Notre Dame Access to Free & Low-Cost Online Resources
Also, A few notes about Richard Williams
I try to provide most articles as PDF's, but some things are much better viewed online (when I do provide a PDF I usually include a link to the original source). As a Notre Dame student, you can get
A free subscription to the New York Times (Definitely get one. It is getting almost impossible to make good PDFs from NYT articles). Enter the school name as University of Notre Dame.
Students can also get very cheap subscriptions to The Washington Post, the Atlantic, and The Wall Street Journal.
Notre Dame people can get free access to the Chronicle of Higher Education by creating an account using their Notre Dame ID.
Off-campus E-Resources . See especially https://libguides.library.nd.edu/off-campus-access/online-resources#s-lg-box-20776074, which gives you quick access to online resources licensed by the Hesburgh Libraries. Libkey Nomad for Chrome, which gives one-click access to millions of scholarly articles, is also great.

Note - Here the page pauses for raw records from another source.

-- ==== Sys2Proof/Machine/GridMem.lean ====
section
/-! DEFINITION. Memory elements: MLD, MST, MATOM (R415, R416). -/

namespace Sys2Proof.Machine

/-- XMODE of a memory element. -/
def memXmode (b : Blk) : Nat := bitsOf (bMod b) 1 0
/-- WIN of a memory element. -/
def memWin (b : Blk) : Nat := bitsOf (bMod b) 7 2

/-- The address an address token holds (R413). -/
def tokenAddress (i : Item) : Nat := ofLe ((itemBytes i).take 8)

/-- The number by which the kitty knows the requests of an element. -/
def elemQ (x : Site) : Nat := 64 + elemKey x.sh x.i

/-- What an element's AG node holds once its instruction has reached an address (R199, R415). -/
def elemHold (s : State) (x : Site) (b : Blk) (va : Nat) (ld st : Bool) : State :=
  let md := (s.core x.c).mode
  match s.ctxOf x.c with
  | none => s
  | some ctx =>
    if md = .m then s
    else
      let a := if memXmode b = 1 then (remapRow none s ctx x.c (memWin b) va md).map fun r => r.2.2 else some va
      match a with
      | none => s
      | some a => s.modElem x fun e => { e with xlats := holdWay e.xlats s ctx a ld st md }

/-- A memory element's range, translated with what its AG node holds (R199, R415). -/
def elemReach (s : State) (x : Site) (b : Blk) (va n : Nat) (ld st : Bool) : Reach :=
  reach (s.elem x).xlats s x.c (memXmode b) (memWin b) (s.core x.c).mode va n ld st

/-- A memory element reaches its memory: it waits with its tokens for a parked page, a stale replica, the requests ahead of it or
another package's answer, halts the graph on a fault, or goes on with the pieces. s0 is the state with its tokens still on their
links, s1 that without them. -/
def withReach (s0 s1 : State) (x : Site) (r : Reach) (va : Nat) (f : List (Nat × Nat) → List Byte → State → State) : State :=
  withPieces s0 x.c (elemQ x) ((s0.ctxOf x.c).getD 0) va r (fun c s => gridHalt s x 0 c) fun ps far s =>
    f ps far { s1 with links := s.links }

/-- MLD (R415): the bytes of a vector token from the address. -/
def execMld (b : Blk) (s : State) : Result :=
  elemAct b (fun x s => react b [0] false allMarks noBefore (fun x items s1 =>
    let va := tokenAddress (items.headD (.data []))
    let n := vecBytes (eType b)
    withReach s s1 x (elemReach s x b va n true false) va fun ps far s1 =>
      match readPieces x.c ps far (elemHold s1 x b (va + n - 1) true false) with
      | (.error u, s2) => s2.ueHalt x.c u
      | (.ok bs, s2) => emit s2 x b [.data bs]) x s) s

/-- MST (R415): b's bytes at the address; then a token of true lanes on target 0. -/
def execMst (b : Blk) (s : State) : Result :=
  elemAct b (fun x s => react b [0, 1] false allMarks noBefore (fun x items s1 =>
    let va := tokenAddress (items.headD (.data []))
    let bs := itemBytes (items.getD 1 (.data []))
    withReach s s1 x (elemReach s x b va bs.length false true) va fun ps _ s1 =>
      emit0 (writePieces ps bs (elemHold s1 x b (va + bs.length - 1) false true)) x b [boolToken true]) x s) s

/-- The operation of a MATOM for its type, if the pairing is defined (R415). -/
def matomOp (t n : Nat) : Option QOp :=
  if t = 0x0C then (if n = 0 then some .aaddf else none)
  else match n with
    | 0 => some .aadd
    | 1 => some (if isSigned t then .amin else .aminu)
    | 2 => some (if isSigned t then .amax else .amaxu)
    | 3 => some .aand
    | 4 => some .aor
    | 5 => some .axor
    | 6 => some .aswp
    | _ => none

/-- The lanes of a MATOM: lane and address; lanes with a negative index are skipped (R415). -/
def matomLanes (b : Blk) (va : Nat) (idx : List Nat) : List (Nat × Nat) :=
  if (bMod b).testBit 12 then
    ((idx.zip (List.range idx.length)).filter fun p => decide (0 ≤ sgn 32 p.1)).map fun (i, l) =>
      (l, wrapN 64 ((va : Int) + 4 * sgn 32 i))
  else (List.range 64).map fun l => (l, (va + 4 * l) % 2 ^ 64)

/-- The address behind one lane of a MATOM, with the faults of R198, R193 and R227. -/
def matomReach (s : State) (x : Site) (b : Blk) (va : Nat) : Reach :=
  let md := (s.core x.c).mode
  let far := fun (pa : Nat) => match remoteFault s pa 4 with | some f => Reach.fault f | none => .ok [(pa, 4)]
  match streamXlatHeld (s.elem x).xlats none s x.c (memXmode b) (memWin b) md va true true with
  | .fault c => .fault c
  | .parked pa sh => if isLocal s pa then .parked va pa sh else far pa
  | .ok pa =>
    if !(isLocal s pa) then far pa
    else
      let a : Acc := { ld := true, st := true, atomic := true, bytes := 4, mode := md }
      match (if md = .m then issueFaultM s x.c a pa else none), homeFault s x.c a (pa % 2 ^ 45) with
      | some f, _ => .fault f
      | none, some f => .fault f
      | none, none => .ok [(pa, 4)]

/-- The addresses behind all lanes, the first that is not ready deciding. -/
def matomAll (s : State) (x : Site) (b : Blk) : List (Nat × Nat) → Reach
  | [] => .ok []
  | (_, va) :: ls =>
    match matomReach s x b va with
    | .ok p =>
      match matomAll s x b ls with
      | .ok ps => .ok (p ++ ps)
      | r => r
    | r => r

/-- One lane at its home (R202, R209): the old value, which another package's answer has brought, or the place of an uncorrectable
byte. -/
def matomOne (c : Nat) (op : QOp) (pa v : Nat) (far : List Byte) (s : State) : Except Nat Nat × State :=
  if !(isLocal s pa) then (.ok (ofLe (far.take 4)), s)
  else
    let lp := pa % 2 ^ 45
    let key := keyOf s (c / 192) lp
    match s.ueAt key 4 with
    | some u => (.error u, s)
    | none => let r := performAccess (s.correct key 4) (c / 192) op 4 v 0 lp 4 0; (.ok r.1, r.2)

/-- The lanes in order, each with its operand. -/
def matomRun (c : Nat) (op : QOp) (vs : List Nat) : List (Nat × Nat) → List Byte → State → Except Nat (NMap Nat) × State
  | [], _, s => (.ok [], s)
  | (l, pa) :: ls, far, s =>
    match matomOne c op pa (vs.getD l 0) far s with
    | (.error u, s1) => (.error u, s1)
    | (.ok o, s1) =>
      match matomRun c op vs ls (if isLocal s pa then far else far.drop 4) s1 with
      | (.ok m, s2) => (.ok (NMap.put m l o), s2)
      | r => r

/-- MATOM (R415): GRID.8 for a lane address that is no multiple of 4, ATM.3 for an undefined pairing, then one atomic a
lane, and the old values. -/
def execMatom (b : Blk) (s : State) : Result :=
  elemAct b (fun x s => react b (slotsOf 0x282 (bMod b)) false allMarks noBefore (fun x items s1 =>
    let va := tokenAddress (items.headD (.data []))
    let vs := tokenFields (eType b) (itemBytes (items.getD 1 (.data [])))
    let ls := matomLanes b va (tokenFields 0x04 (itemBytes (items.getD 2 (.data []))))
    if ls.any fun p => p.2 % 4 != 0 then gridHalt s x 0 0x0B8
    else match matomOp (eType b) (bitsOf (bMod b) 11 8) with
      | none => gridHalt s x 0 0x043
      | some op =>
        withReach s s1 x (matomAll s x b ls) va fun ps far s2 =>
          let s1 := match ls.getLast? with
            | some l => elemHold s2 x b l.2 true true
            | none => s2
          match matomRun x.c op vs ((ls.zip ps).map fun (l, p) => (l.1, p.1)) far s1 with
          | (.error u, s2) => (copyMgmt s2 x.c 0x044 u).ueHalt x.c u
          | (.ok m, s2) => emit s2 x b [token64 (eType b) ((List.range 64).map fun l => NMap.getD 0 m l)]) x s) s

end Sys2Proof.Machine
end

A potentially useful tip for dealing with paywalls that I will deny having ever told you: Sometimes when you go to a site you will get a message like you have reached your limit of 5 free articles a month. One of the easiest ways to deal with that is to open a different browser and open the link in it. I personally usually just buy subscriptions because they are cheap for students and academics and I want to support the source so it can keep producing good material.
Some other handy things to know, at least if you are my student:
Some students seem to have very strong religious objections to including page numbers on their papers and exams. If you are one of those people, you are either going to have to change your religion or else go to confession after you hand in an assignment to me, because I really really really want page numbers on longer documents. Here are instructions for adding page numbers to PDFs, Google Docs and Microsoft Word documents.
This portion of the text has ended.